Task item - Retype, without alteration, each line from the line containing "(match s.evq.waiters.find? (fun" to the final line of the records.
####################
/-- A strobe of CFG_COMMIT starts a commit of its mask, or sets COLL while one runs; an acknowledgement and the end of the window act on the
mode change; an on-sequence or off-sequence that is the first ends, the former with clocks. From 15_control_interfaces.md, Apply classes;
15_control_interfaces.md, Global mode change; 14_power_domains.md, Switching; 13_clocks.md, Clock enables and gated blocks. -/
def Obligations.ConfigRows : Prop :=
  ∀ (s : State) (m : Master) (mask : Word) (who : Participant) (d : Fin 30),
    (Serves s R.CFG_COMMIT → Acts (.commit m mask) s (emit (if s.commit.isSome = true then setF s F.CFG_COMMIT_STAT_COLL 1 else commitStart s mask) (.regDone m R.CFG_COMMIT 0 0)))
    ∧ Acts (.modeChangeAck who) s (modeAck s who) ∧ Acts .modeChangeTimeout s (abortMode s 1)
    ∧ Acts (.domainOnDone d) s
      (match s.seqs with
       | (k, true) :: rest => if k = d.val + 1 ∧ clocksRun s = true then push (showBusy (domainOn { s with seqs := rest } (d.val + 1))) .commit else s
       | _ => s)
    ∧ Acts (.domainOffDone d) s
      (match s.seqs with
       | (k, false) :: rest => if k = d.val + 1 then push (showBusy (domainOff { s with seqs := rest } (d.val + 1))) .commit else s
       | _ => s)

/-- CSR_WRITE at an offset that is not aligned ends with cause 4 and reaches no register. CSR_WRITE of a register that the root serves acts
as the register's write does and is answered; one of a block that is off, gated or absent ends with cause 6, recorded, and logged as a
completer abort for the host; the oldest access that waits ends with cause 8 when its time passes. An access to CFG_IND_k_DATA reads or
writes the register of this device that the pair's address names, with the address advanced by one where INC is set; toward a device that is
not present it ends with cause 2, recorded at the data register's own address. From 15_control_interfaces.md, Access paths;
02_address_map.md, Failed accesses; 15_control_interfaces.md, CFG registers. -/
def Obligations.RegisterRows : Prop :=
  (∀ (s : State) (m : Master) (off : BitVec 24) (w : Word),
     (off.toNat % 4 ≠ 0 → Acts (.csrWrite m off w) s (emit (if m = .host then aer (pciErr s F.PCI_ERR_CA) 1 else s) (.regDone m off.toNat 0 4)))
     ∧ (off.toNat % 4 = 0 → indPair off.toNat = none → Serves s off.toNat →
       Acts (.csrWrite m off w) s (emit (regWrite s off.toNat w) (.regDone m off.toNat 0 0)))
     ∧ (off.toNat % 4 = 0 → indPair off.toNat = none → s.csrWaits = [] → s.indOut = none → ((place off.toNat).isNone = true ∨ blockUp s off.toNat = false) →
       let t := failAccess s (0x3FFE00000000 + self s * 0x1000000 + off.toNat) 6 (masterIx m)
       Acts (.csrWrite m off w) s (emit (if m = .host then aer (pciErr t F.PCI_ERR_CA) 1 else t) (.regDone m off.toNat 0 6)))
     ∧ Acts .csrTimeout s
       (match s.indOut with
        | some a => csrTend (csrLate { s with indOut := none } a)
        | none => match s.csrWaits with
          | [] => s
          | a :: rest => csrTend (csrLate { s with csrWaits := rest } a)))
  ∧ (∀ (s : State) (m : Master) (k : Fin 4) (w : Word),
     let data := R.CFG_IND_DATA k
     let off := getF s (F.CFG_IND_ADDR_OFF k) * 4
     let dev := getF s (F.CFG_IND_ADDR_DEV k)
     s.csrWaits = [] → s.indOut = none → indPair off = none →
     (dev = self s → present s dev = true → Serves s off → off ≠ R.EVQ_POP →
       Acts (.indDataRead m k) s (emit (indAdvance (noteRead s m off) data) (.regDone m data (BitVec.ofNat 64 (readReg s m off).toNat) 0))
       ∧ Acts (.indDataWrite m k w) s (emit (indAdvance (regWrite s off w) data) (.regDone m data 0 0)))
     ∧ (present s dev = false →
       let t := failAccess s (0x3FFE00000000 + self s * 0x1000000 + data) 2 (masterIx m)
       let u := emit (if m = .host then aer (pciErr t F.PCI_ERR_CA) 1 else t) (.regDone m data 0 2)
       Acts (.indDataRead m k) s u ∧ Acts (.indDataWrite m k w) s u))

/-- A pop takes the oldest record into its master's latch and returns its first word; at an empty queue it returns the empty token and a
latch of zeros where STALL is 0, and waits otherwise; when STALL passes, the oldest waiting pop of the master returns the token. From
15_control_interfaces.md, Event queue; 15_control_interfaces.md, EVQ registers. -/
def Obligations.PopRows : Prop :=
  ∀ (s : State) (m : Master),
    let here : CsrAcc := { m := m, off := R.EVQ_POP }
    (Serves s R.EVQ_POP → Acts (.evqPop m) s
      (match s.evq.recs with
       | r :: rest => emit (popNow s m r rest) (.regDone m R.EVQ_POP (BitVec.ofNat 64 (r.headD 0).toNat) 0)
       | [] =>
         if getF s F.EVQ_CFG_STALL = 0 then
           emit { s with evq := { s.evq with latches := nset s.evq.latches (masterIx m) (List.replicate 8 0) } } (.regDone m R.EVQ_POP 0x80000000 0)
         else { s with evq := { s.evq with waiters := s.evq.waiters ++ [here] } }))
    ∧ Acts (.evqPopStall m) s
      (match s.evq.waiters.find? (fun a => decide (a.m = m)) with
       | none => s
       | some a =>
         let t : State := { s with evq := { s.evq with waiters := dropOne (fun b => decide (b.m = m)) s.evq.waiters } }
         csrAnswered (popEmpty t m) a 0x80000000)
####################
Expected output -
      (match s.evq.waiters.find? (fun a => decide (a.m = m)) with
       | none => s
       | some a =>
         let t : State := { s with evq := { s.evq with waiters := dropOne (fun b => decide (b.m = m)) s.evq.waiters } }
         csrAnswered (popEmpty t m) a 0x80000000)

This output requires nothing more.